Гитлер пришел на первое собрание своей будущей партии бездомным человеком, не имевшим друзей, весьма странным, с неприятными манерами, малообразованным. Но в нем прорезался ораторский дар и талант демагога.

В феврале 1920 года партия обрела название, под которым войдет в историю, – Национально-социалистическая немецкая рабочая партия. 1 апреля ефрейтор Адольф Гитлер демобилизовался и полностью посвятил себя политической деятельности. Одно из его первых выступлений законспектировал сотрудник баварской полиции.

– Нам нужно вернуть себе чувство национальной гордости, – возбужденно говорил Гитлер. – Но что или кто сегодня может быть предметом гордости? Может быть, наше правительство? (Смех в зале). Но скажу и другое – нам нужна национальная воля. Нельзя по каждому поводу жаловаться: «мы не можем»… Это не правильно. Мы можем! (Аплодисменты). Что нам нужно? Национальное самосознание. Надо слепо верить в наше будущее!

Он шел в политику не ради реализации какой-то идеи, он жаждал самореализации. Товарищи по партии познакомили его с расистской формой антисемитизма.

Прежде антисемиты видели опасность в евреях, потому что они придерживались иной религии. Если еврей переходил из иудаизма в христианство, он принимался в общество. Люди, среди которых оказался ефрейтор Гитлер, исходили из того, что религия не имеет значения, дьявольское начало сидит в любом еврее, даже ребенке, поэтому все они представляют опасность для Германии.

Он гордо именовал себя художником. Действительно интересовался искусством. Получив увольнительную, в отличие от сослуживцев отправлялся не в бордель, а в музей.

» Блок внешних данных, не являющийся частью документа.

/-- R203: appends token i of head h to its block. -/
def appendCmds (f : Flight) (kv : Bytes) (h i : Nat) (a : ABlk) (last : Bool) : List UCmd :=
  let e := f.raw
  let hd := Attn.H e
  let k := Attn.kvfmt e
  let c := kept f (unitCh a.unit)
  let m := 2 ^ unitPair a.unit
  let tau := (Attn.length e - Attn.nq e + i) % 256
  let per := 2048 / hd
  let at' := (h * Attn.nq e + i) * 2 * hd
  let key := bytesAt kv at' hd
  let val := bytesAt kv (at' + hd) hd
  let bank := tau % (2 * per) / per
  let word := tau % per * (hd / 32)
  let krow := a.row + tau / (2 * per)
  let keyWords := zeros (32 * (word % 8)) ++ key ++ zeros (256 - 32 * (word % 8) - hd)
  let cact := fun (b row : Nat) => c 3 m (bodyCact (2 ^ b) false (if b = 0 then row else 0) (if b = 0 then 0 else row)) []
  let keyPart :=
    [c 1 m (bodyPim true 1 k k 0) [], c 2 m (bodyOpl 0 0 8) keyWords, cact bank krow,
     c 4 m (bodyCrd 2 (2 ^ bank) (word / 8) 1 0 false false 0 ((64 - 8 * (word / 8)) % 64) 0) [],
     c 5 m (bodyCwr bank (word / 8) 1 0) []]
  let valPart := (List.range (hd / 16)).flatMap (fun j => [0, 1].flatMap (fun b =>
    let words := (List.range 64).flatMap (fun w =>
      let g := w / 8
      if w % 8 = tau / 32 then putAt zeroWord (tau % 32) [val.getD (16 * j + 8 * b + g) 0] else zeroWord)
    [c 2 m (bodyOpl 0 0 64) words, cact b (a.row + hd / 16 + j), c 4 m (bodyCrd 2 (2 ^ b) 0 8 0 false false 0 0 0) [],
     c 5 m (bodyCwr b 0 8 0) []]))
  let all := keyPart ++ valPart
  (if last then dropHold all else all) ++ [if last then ucmd f (unitCh a.unit) 1 m 0 [] else c 1 m 0 []]

/-- The appends that fall into block n of head h; `alone` where no scoring follows. -/
def blockAppends (f : Flight) (kv : Bytes) (h n : Nat) (a : ABlk) (alone : Bool) : List UCmd :=
  let e := f.raw
  if !Attn.append e then []
  else
    let is := (List.range (Attn.nq e)).filter (fun i => (Attn.length e - Attn.nq e + i) / 256 == n)
    is.flatMap (fun i => appendCmds f kv h i a (alone && is.getLast? == some i))

/-- What the step list of a unit holds after block n of a one-pass run (R193, R194). -/
def listAfter (e sel : Bytes) (h n : Nat) : List Nat :=
  let hd := Attn.H e
  let l := onePassList e h
  let l := if firstMasked e sel n < 4 then l.set (hd / 64 + 1) (sexpEntry 64 14 (Attn.qfmt e) false) else l
  if hd = 256 then l.set 0 (lstatEntry 8 8) else l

Судьба человечества пошла бы иным путем, если бы сто с лишним лет назад Адольфа Гитлера приняли в Венскую Академию изящных искусств. Он приехал поступать по классу живописи, но требования к абитуриентам были очень высоки. Директор академии сочувственно сказал Адольфу Гитлеру, что художника из него не получится. Он был, конечно, прав, но ей-богу, лучше бы он принял Гитлера. Одним плохим художником стало бы больше, зато миллионы людей остались бы живы.

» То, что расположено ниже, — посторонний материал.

-- ==== Sys2Proof/Machine/Image.lean ====
section
/-! DEFINITION. Layout images (R22 to R42): reading the container, the checks in the order of R42 with
the offset of the failing field, and the structure that an accepted image defines. -/

namespace Sys2Proof.Machine
open Sys2Proof

/-- Why an image is refused (R42): reason, directory index of the section, offset in the image. -/
structure Rej where
  reason : Nat
  sec : Nat
  off : Nat
  deriving DecidableEq, Repr

/-- The refusal that names no field (R42). -/
def Rej.plain (reason : Nat) : Rej := ⟨reason, 0xFF, 0xFFFFFFFF⟩

/-- A directory entry (R23): tag, offset, length. -/
structure DirEnt where
  tag : Nat
  off : Nat
  len : Nat
  deriving DecidableEq, Repr

/-- A list of tests in field order: whether the test fails, and the offset it concerns. -/
abbrev Tests := List (Bool × Nat)

/-- The offset of the first failing test. -/
def firstFail (t : Tests) : Option Nat := (t.find? (fun p => p.1)).map (fun p => p.2)

/-- The numeric tag of four ASCII characters. -/
def tagOf (s : String) : Nat := leNat (ascii s)

def tHEAD : Nat := tagOf "HEAD"
def tREGN : Nat := tagOf "REGN"
def tUNIT : Nat := tagOf "UNIT"
def tBUDG : Nat := tagOf "BUDG"
def tPRIO : Nat := tagOf "PRIO"
def tLINK : Nat := tagOf "LINK"
def tROUT : Nat := tagOf "ROUT"
def tPOWR : Nat := tagOf "POWR"
def tTABL : Nat := tagOf "TABL"
def tSIGN : Nat := tagOf "SIGN"

def imageDir (img : Bytes) : List DirEnt :=
  (List.range (fld img 6 2)).map (fun i => ⟨fld img (16 + 16 * i) 4, fld img (20 + 16 * i) 4, fld img (24 + 16 * i) 4⟩)

/-- The bytes of a section, and its directory index. -/
def secOf (img : Bytes) (tag : Nat) : Option (Nat × DirEnt × Bytes) :=
  let d := imageDir img
  match d.findIdx? (fun e => e.tag == tag) with
  | none => none
  | some i =>
    let e := d.getD i ⟨0, 0, 0⟩
    some (i, e, bytesAt img e.off e.len)

def secBytes (img : Bytes) (tag : Nat) : Bytes := ((secOf img tag).map (fun p => p.2.2)).getD []

/-- Check 2 of R42. -/
def chkContainer (img : Bytes) (len : Nat) : Tests :=
  let t := fld img 8 4
  [(img.take 4 != ascii "RLGI", 0), (fld img 4 2 != 2, 4),
   (t != len || t % 64 != 0 || decide (0x400000 < t), 8), (fld img 12 4 != 0, 12)]

/-- Positions of the nonzero bytes of a string, from position `i`. -/
def nonzeroFrom (i : Nat) : Bytes → List Nat
  | [] => []
  | v :: t => if v = 0 then nonzeroFrom (i + 1) t else i :: nonzeroFrom (i + 1) t

/-- Check 3 of R42: the directory by R22 to R24. A section count outside 7 to 10, and mandatory or paired sections
that are missing, are reported at offset 6: DESIGN CHOICE, log 72. -/
def chkDirectory (img : Bytes) : Tests :=
  let n := fld img 6 2
  let total := fld img 8 4
  let d := imageDir img
  let tags := d.map DirEnt.tag
  let known := [tHEAD, tREGN, tUNIT, tBUDG, tPRIO, tLINK, tROUT, tPOWR, tTABL, tSIGN]
  let ends := 16 + 16 * n
  let entry := fun (i : Nat) =>
    let e := d.getD i ⟨0, 0, 0⟩
    let o := 16 + 16 * i
    let before := d.take i
    [ (!known.contains e.tag || (before.map DirEnt.tag).contains e.tag, o),
      (e.tag == tSIGN && i + 1 != n, o),
      (e.off % 64 != 0 || decide (e.off < ends) || before.any (fun f => overlap e.off e.len f.off f.len), o + 4),
      (decide (total < e.off + e.len) || (e.tag == tHEAD && e.len != 64) || (e.tag == tSIGN && e.len != 3392)
        || (e.tag == tSIGN && e.off + e.len != total), o + 8),
      (fld img (o + 12) 4 != 0, o + 12) ]
  let missing := [tHEAD, tREGN, tUNIT, tBUDG, tPRIO, tPOWR, tSIGN].any (fun t => !tags.contains t)
  let stray := (nonzeroFrom 0 img).filter (fun i => decide (ends ≤ i) && d.all (fun e => !inside i 1 e.off e.len))
  [(decide (n < 7) || decide (10 < n), 6)] ++ ((List.range n).map entry).flatten
    ++ [(missing || tags.contains tLINK != tags.contains tROUT, 6)] ++ stray.map (fun i => (true, i))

Его талант лежал в политической сфере. Не стоит недооценивать его дарований. За три года он превратился из никому не известного солдата в главную фигуру Мюнхена.

Он не курил, не пил, стал вегетарианцем. Как такой человек мог увлечь за собой жизнерадостных баварцев? В те годы растерявшиеся после распада империи немцы были падки на правых агитаторов.

Гитлер делал первые шаги как оратор, выступая перед небольшими группами запутавшихся и ожесточившихся людей, не смирившихся с переменами в их жизни и в жизни Германии. Никогда еще в истории Германии комбинация риторики и насилия не оказывалась столь впечатляюще эффективной.

На митинге 29 июля 1921 года Гитлера уже назвали «наш фюрер». Отныне Гитлер в окружении телохранителей входил в зал, когда все уже собрались и озирались в нетерпении. Как только он завершал выступление, то сразу же выходил. Он не позволял начаться дискуссии и не отвечал на вопросы, чтобы не сбить психологический настрой.

Поразительным образом Гитлер был вялым и апатичным человеком. Ему постоянно приходилось преодолевать себя. Его тайной мечтой было ходить в кино или в оперетту, сидеть в кафе, поедая пирожные, и разглагольствовать об архитектуре. Он не любил работать, говорил, что «масштабно мыслящему человеку достаточно сосредоточиться и работать в день два часа». Но митинги, жадное внимание, с которым его слушали, аплодисменты стали фантастическим по силе допингом.

А он был умелым тактиком. Постепенно завоевывал людей. Тщательно выстраивал свои речи. Зто не были импровизации. Начинал спокойным тоном, неспешно, словно нащупывая дорогу и проверяя, как далеко он может зайти. И только когда чувствовал поддержку аудитории, его голос и лексика менялись, он становился все более агрессивным. И доводил свою аудиторию до слез или экстаза. Известный оперный певец Пауль Девриен давал Гитлеру уроки сценической речи и ставил ему голос.